Problem to solve - The reply should be an exact transcription of every record.

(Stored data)
'''

-- ==== Sys2Proof/Machine/VecMem.lean ====
section
/-! DEFINITION. Vector loads and stores, sidecars, gathers and scatters (R137 to R141). -/

namespace Sys2Proof.Machine

/-- Element size in bytes for the alignment of a vector access (R137). -/
def alignOf (tag : BitVec 4) : Nat := if tag = 3 || tag = 6 then 4 else if tag = 2 || tag = 4 || tag = 5 then 2 else 1

/-- The naturally aligned words of a contiguous access of `n` bytes at `a`, with the active bits of each and the data of
a store, under a placing of addresses (R138); words without an active bit are not accessed. -/
def wordsAt (place : Word → Place) (a : Word) (n : Nat) (active data : Nat) : List Piece :=
  let r := a.toNat % 4
  let base := a - BitVec.ofNat 64 r
  ((List.range ((n + r + 3) / 4)).map fun j =>
    let va := base + BitVec.ofNat 64 (4 * j)
    let bit : Int := 8 * ((4 * j : Nat) - (r : Int))
    mkPiece va (place va) 4 (BitVec.ofNat 64 (sliceAt active bit 32)) (BitVec.ofNat 64 (sliceAt data bit 32)) bit)
    |>.filter (·.mask != 0)

/-- The words of an access of the running core. -/
def wordPieces (s : State) (a : Word) (n : Nat) (active data : Nat) : List Piece := wordsAt (placeOf s s.me) a n active data

/-- The addresses of the bytes of `n` from `a` that hold an active bit. -/
def activeBytes (a : Word) (n : Nat) (active : Nat) : List Word :=
  ((List.range n).filter fun i => active / 2 ^ (8 * i) % 256 != 0).map fun i => a + BitVec.ofNat 64 i

/-- The checks of a contiguous vector access over its active bytes (R137). -/
def checkVec (s : State) (need : Need) (a : Word) (align n : Nat) (active : Nat) : Option (BitVec 8 × Word) :=
  if a.toNat % align ≠ 0 then some (0x10, a) else checkBytes s s.me need (activeBytes a n active)

/-- `vld` writes the tag at issue and raises `OUT`; with no active element it only writes the tag (R137, R138). -/
def execVld (c : Ctl) (d : BitVec 4) (a : BitVec 5) (x : BitVec 4) (k : BitVec 2) (s : State) : Result :=
  issue c 2 { rx := [a], wv := [d], mem := true } (fun s =>
    let ea := vecBase s a 512
    let act := (activeBits (tagWidth x) (s.thisSeat.getK k)).toNat
    let tagged (s : State) := s.updThisSeat fun t => t.setV d { t.getV d with tag := x }
    if act = 0 then .next (tagged s)
    else match checkVec s .read ea (alignOf x) 512 act with
      | some r => faultAct r
      | none =>
        let p := wordPieces s ea 512 act 0
        leave s p fun s => postLoad (tagged s) (.v d) false .vload p [0, 1, 2, 3]) s

/-- `vst` writes the active elements of v (R137, R138). -/
def execVst (c : Ctl) (d : BitVec 4) (a : BitVec 5) (k : BitVec 2) (s : State) : Result :=
  issue c 2 { rx := [a], rv := [d], mem := true } (fun s =>
    let ea := vecBase s a 512
    let v := s.thisSeat.getV d
    let act := (activeBits (tagWidth v.tag) (s.thisSeat.getK k)).toNat
    if act = 0 then .next s
    else match checkVec s .write ea (alignOf v.tag) 512 act with
      | some r => faultAct r
      | none =>
        let p := wordPieces s ea 512 act v.data.toNat
        leave s p fun s => postStore s p) s

/-- `vld.sc` loads the 32-byte sidecar (R139). -/
def execVldSc (c : Ctl) (d : BitVec 4) (a : BitVec 5) (s : State) : Result :=
  issue c 2 { rx := [a], wv := [d], mem := true } (fun s =>
    let ea := vecBase s a 32
    match checkVec s .read ea 32 32 (2 ^ 256 - 1) with
    | some r => faultAct r
    | none =>
      let p := wordPieces s ea 32 (2 ^ 256 - 1) 0
      leave s p fun s => postLoad s (.sidecar d) false .vload p [0, 1, 2, 3]) s

/-- `vst.sc` stores it (R139). -/
def execVstSc (c : Ctl) (d : BitVec 4) (a : BitVec 5) (s : State) : Result :=
  issue c 2 { rx := [a], rv := [d], mem := true } (fun s =>
    let ea := vecBase s a 32
    match checkVec s .write ea 32 32 (2 ^ 256 - 1) with
    | some r => faultAct r
    | none =>
      let p := wordPieces s ea 32 (2 ^ 256 - 1) (s.thisSeat.getV d).sc.toNat
      leave s p fun s => postStore s p) s

/-! ### Gathers and scatters (R140, R141) -/

/-- The active lanes of `size` bytes with their addresses, in lane order. -/
def laneAddrs (t : Seat) (a : BitVec 5) (x : BitVec 4) (k : BitVec 2) (size : Nat) : List (Nat × Word) :=
  ((List.range (512 / size)).filter (t.getK k).getLsbD).map fun i =>
    (i, t.getX a + BitVec.ofInt 64 (sxt (8 * size) (elem (8 * size) (t.getV x).data i) * size))

/-- The tag check of an index register: i32 for words, i16 for halves, or raw. -/
def indexFault (t : Seat) (x : BitVec 4) (size : Nat) : Option Act :=
  let tag := (t.getV x).tag
  if tag = 0 || tag = (if size = 4 then 3 else 2) then none else some (formatTrap x tag)

/-- One piece per active lane; `data` is the source register of a scatter. -/
def lanePieces (s : State) (l : List (Nat × Word)) (size : Nat) (data : BitVec 4096) : List Piece :=
  l.map fun (i, va) =>
    mkPiece va (placeOf s s.me va) size (lowMask (8 * size)) (BitVec.ofNat 64 (elem (8 * size) data i)) (8 * size * i : Nat)

/-- A gather: every lane is checked before any leaves, the first failing lane traps. -/
def gather (c : Ctl) (d : BitVec 4) (a : BitVec 5) (x : BitVec 4) (k : BitVec 2) (size : Nat) (s : State) : Result :=
  issue c 2 { rx := [a], rv := [x], wv := [d], mem := true } (fun s =>
    match indexFault s.thisSeat x size with
    | some r => r
    | none =>
      let l := laneAddrs s.thisSeat a x k size
      match l.findSome? fun (_, va) => checkScalar s s.me .read va size with
      | some r => faultAct r
      | none =>
        let p := lanePieces s l size 0
        leave s p fun s => postLoad s (.v d) false .vload p [0, 1, 2, 3]) s

/-- A scatter: lanes to one address are written in lane order. -/
def scatter (c : Ctl) (d : BitVec 4) (a : BitVec 5) (x : BitVec 4) (k : BitVec 2) (size : Nat) (s : State) : Result :=
  issue c 2 { rx := [a], rv := [x, d], mem := true } (fun s =>
    match indexFault s.thisSeat x size with
    | some r => r
    | none =>
      let l := laneAddrs s.thisSeat a x k size
      match l.findSome? fun (_, va) => checkScalar s s.me .write va size with
      | some r => faultAct r
      | none =>
        let p := lanePieces s l size (s.thisSeat.getV d).data
        leave s p fun s => postStore s p) s

/-- `vgather.w` (R140). -/
def execVgatherW (c : Ctl) (d : BitVec 4) (a : BitVec 5) (x : BitVec 4) (k : BitVec 2) (s : State) : Result := gather c d a x k 4 s
/-- `vgather.h` (R140). -/
def execVgatherH (c : Ctl) (d : BitVec 4) (a : BitVec 5) (x : BitVec 4) (k : BitVec 2) (s : State) : Result := gather c d a x k 2 s
/-- `vscatter.w` (R140). -/
def execVscatterW (c : Ctl) (d : BitVec 4) (a : BitVec 5) (x : BitVec 4) (k : BitVec 2) (s : State) : Result := scatter c d a x k 4 s
/-- `vscatter.h` (R140). -/
def execVscatterH (c : Ctl) (d : BitVec 4) (a : BitVec 5) (x : BitVec 4) (k : BitVec 2) (s : State) : Result := scatter c d a x k 2 s

end Sys2Proof.Machine
end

'''

Problem solution -
-- ==== Sys2Proof/Machine/VecMem.lean ====
section
/-! DEFINITION. Vector loads and stores, sidecars, gathers and scatters (R137 to R141). -/

namespace Sys2Proof.Machine

/-- Element size in bytes for the alignment of a vector access (R137). -/
def alignOf (tag : BitVec 4) : Nat := if tag = 3 || tag = 6 then 4 else if tag = 2 || tag = 4 || tag = 5 then 2 else 1

/-- The naturally aligned words of a contiguous access of `n` bytes at `a`, with the active bits of each and the data of
a store, under a placing of addresses (R138); words without an active bit are not accessed. -/
def wordsAt (place : Word → Place) (a : Word) (n : Nat) (active data : Nat) : List Piece :=
  let r := a.toNat % 4
  let base := a - BitVec.ofNat 64 r
  ((List.range ((n + r + 3) / 4)).map fun j =>
    let va := base + BitVec.ofNat 64 (4 * j)
    let bit : Int := 8 * ((4 * j : Nat) - (r : Int))
    mkPiece va (place va) 4 (BitVec.ofNat 64 (sliceAt active bit 32)) (BitVec.ofNat 64 (sliceAt data bit 32)) bit)
    |>.filter (·.mask != 0)

/-- The words of an access of the running core. -/
def wordPieces (s : State) (a : Word) (n : Nat) (active data : Nat) : List Piece := wordsAt (placeOf s s.me) a n active data

/-- The addresses of the bytes of `n` from `a` that hold an active bit. -/
def activeBytes (a : Word) (n : Nat) (active : Nat) : List Word :=
  ((List.range n).filter fun i => active / 2 ^ (8 * i) % 256 != 0).map fun i => a + BitVec.ofNat 64 i

/-- The checks of a contiguous vector access over its active bytes (R137). -/
def checkVec (s : State) (need : Need) (a : Word) (align n : Nat) (active : Nat) : Option (BitVec 8 × Word) :=
  if a.toNat % align ≠ 0 then some (0x10, a) else checkBytes s s.me need (activeBytes a n active)

/-- `vld` writes the tag at issue and raises `OUT`; with no active element it only writes the tag (R137, R138). -/
def execVld (c : Ctl) (d : BitVec 4) (a : BitVec 5) (x : BitVec 4) (k : BitVec 2) (s : State) : Result :=
  issue c 2 { rx := [a], wv := [d], mem := true } (fun s =>
    let ea := vecBase s a 512
    let act := (activeBits (tagWidth x) (s.thisSeat.getK k)).toNat
    let tagged (s : State) := s.updThisSeat fun t => t.setV d { t.getV d with tag := x }
    if act = 0 then .next (tagged s)
    else match checkVec s .read ea (alignOf x) 512 act with
      | some r => faultAct r
      | none =>
        let p := wordPieces s ea 512 act 0
        leave s p fun s => postLoad (tagged s) (.v d) false .vload p [0, 1, 2, 3]) s

/-- `vst` writes the active elements of v (R137, R138). -/
def execVst (c : Ctl) (d : BitVec 4) (a : BitVec 5) (k : BitVec 2) (s : State) : Result :=
  issue c 2 { rx := [a], rv := [d], mem := true } (fun s =>
    let ea := vecBase s a 512
    let v := s.thisSeat.getV d
    let act := (activeBits (tagWidth v.tag) (s.thisSeat.getK k)).toNat
    if act = 0 then .next s
    else match checkVec s .write ea (alignOf v.tag) 512 act with
      | some r => faultAct r
      | none =>
        let p := wordPieces s ea 512 act v.data.toNat
        leave s p fun s => postStore s p) s

/-- `vld.sc` loads the 32-byte sidecar (R139). -/
def execVldSc (c : Ctl) (d : BitVec 4) (a : BitVec 5) (s : State) : Result :=
  issue c 2 { rx := [a], wv := [d], mem := true } (fun s =>
    let ea := vecBase s a 32
    match checkVec s .read ea 32 32 (2 ^ 256 - 1) with
    | some r => faultAct r
    | none =>
      let p := wordPieces s ea 32 (2 ^ 256 - 1) 0
      leave s p fun s => postLoad s (.sidecar d) false .vload p [0, 1, 2, 3]) s

/-- `vst.sc` stores it (R139). -/
def execVstSc (c : Ctl) (d : BitVec 4) (a : BitVec 5) (s : State) : Result :=
  issue c 2 { rx := [a], rv := [d], mem := true } (fun s =>
    let ea := vecBase s a 32
    match checkVec s .write ea 32 32 (2 ^ 256 - 1) with
    | some r => faultAct r
    | none =>
      let p := wordPieces s ea 32 (2 ^ 256 - 1) (s.thisSeat.getV d).sc.toNat
      leave s p fun s => postStore s p) s

/-! ### Gathers and scatters (R140, R141) -/

/-- The active lanes of `size` bytes with their addresses, in lane order. -/
def laneAddrs (t : Seat) (a : BitVec 5) (x : BitVec 4) (k : BitVec 2) (size : Nat) : List (Nat × Word) :=
  ((List.range (512 / size)).filter (t.getK k).getLsbD).map fun i =>
    (i, t.getX a + BitVec.ofInt 64 (sxt (8 * size) (elem (8 * size) (t.getV x).data i) * size))

/-- The tag check of an index register: i32 for words, i16 for halves, or raw. -/
def indexFault (t : Seat) (x : BitVec 4) (size : Nat) : Option Act :=
  let tag := (t.getV x).tag
  if tag = 0 || tag = (if size = 4 then 3 else 2) then none else some (formatTrap x tag)

/-- One piece per active lane; `data` is the source register of a scatter. -/
def lanePieces (s : State) (l : List (Nat × Word)) (size : Nat) (data : BitVec 4096) : List Piece :=
  l.map fun (i, va) =>
    mkPiece va (placeOf s s.me va) size (lowMask (8 * size)) (BitVec.ofNat 64 (elem (8 * size) data i)) (8 * size * i : Nat)

/-- A gather: every lane is checked before any leaves, the first failing lane traps. -/
def gather (c : Ctl) (d : BitVec 4) (a : BitVec 5) (x : BitVec 4) (k : BitVec 2) (size : Nat) (s : State) : Result :=
  issue c 2 { rx := [a], rv := [x], wv := [d], mem := true } (fun s =>
    match indexFault s.thisSeat x size with
    | some r => r
    | none =>
      let l := laneAddrs s.thisSeat a x k size
      match l.findSome? fun (_, va) => checkScalar s s.me .read va size with
      | some r => faultAct r
      | none =>
        let p := lanePieces s l size 0
        leave s p fun s => postLoad s (.v d) false .vload p [0, 1, 2, 3]) s

/-- A scatter: lanes to one address are written in lane order. -/
def scatter (c : Ctl) (d : BitVec 4) (a : BitVec 5) (x : BitVec 4) (k : BitVec 2) (size : Nat) (s : State) : Result :=
  issue c 2 { rx := [a], rv := [x, d], mem := true } (fun s =>
    match indexFault s.thisSeat x size with
    | some r => r
    | none =>
      let l := laneAddrs s.thisSeat a x k size
      match l.findSome? fun (_, va) => checkScalar s s.me .write va size with
      | some r => faultAct r
      | none =>
        let p := lanePieces s l size (s.thisSeat.getV d).data
        leave s p fun s => postStore s p) s

/-- `vgather.w` (R140). -/
def execVgatherW (c : Ctl) (d : BitVec 4) (a : BitVec 5) (x : BitVec 4) (k : BitVec 2) (s : State) : Result := gather c d a x k 4 s
/-- `vgather.h` (R140). -/
def execVgatherH (c : Ctl) (d : BitVec 4) (a : BitVec 5) (x : BitVec 4) (k : BitVec 2) (s : State) : Result := gather c d a x k 2 s
/-- `vscatter.w` (R140). -/
def execVscatterW (c : Ctl) (d : BitVec 4) (a : BitVec 5) (x : BitVec 4) (k : BitVec 2) (s : State) : Result := scatter c d a x k 4 s
/-- `vscatter.h` (R140). -/
def execVscatterH (c : Ctl) (d : BitVec 4) (a : BitVec 5) (x : BitVec 4) (k : BitVec 2) (s : State) : Result := scatter c d a x k 2 s

end Sys2Proof.Machine
end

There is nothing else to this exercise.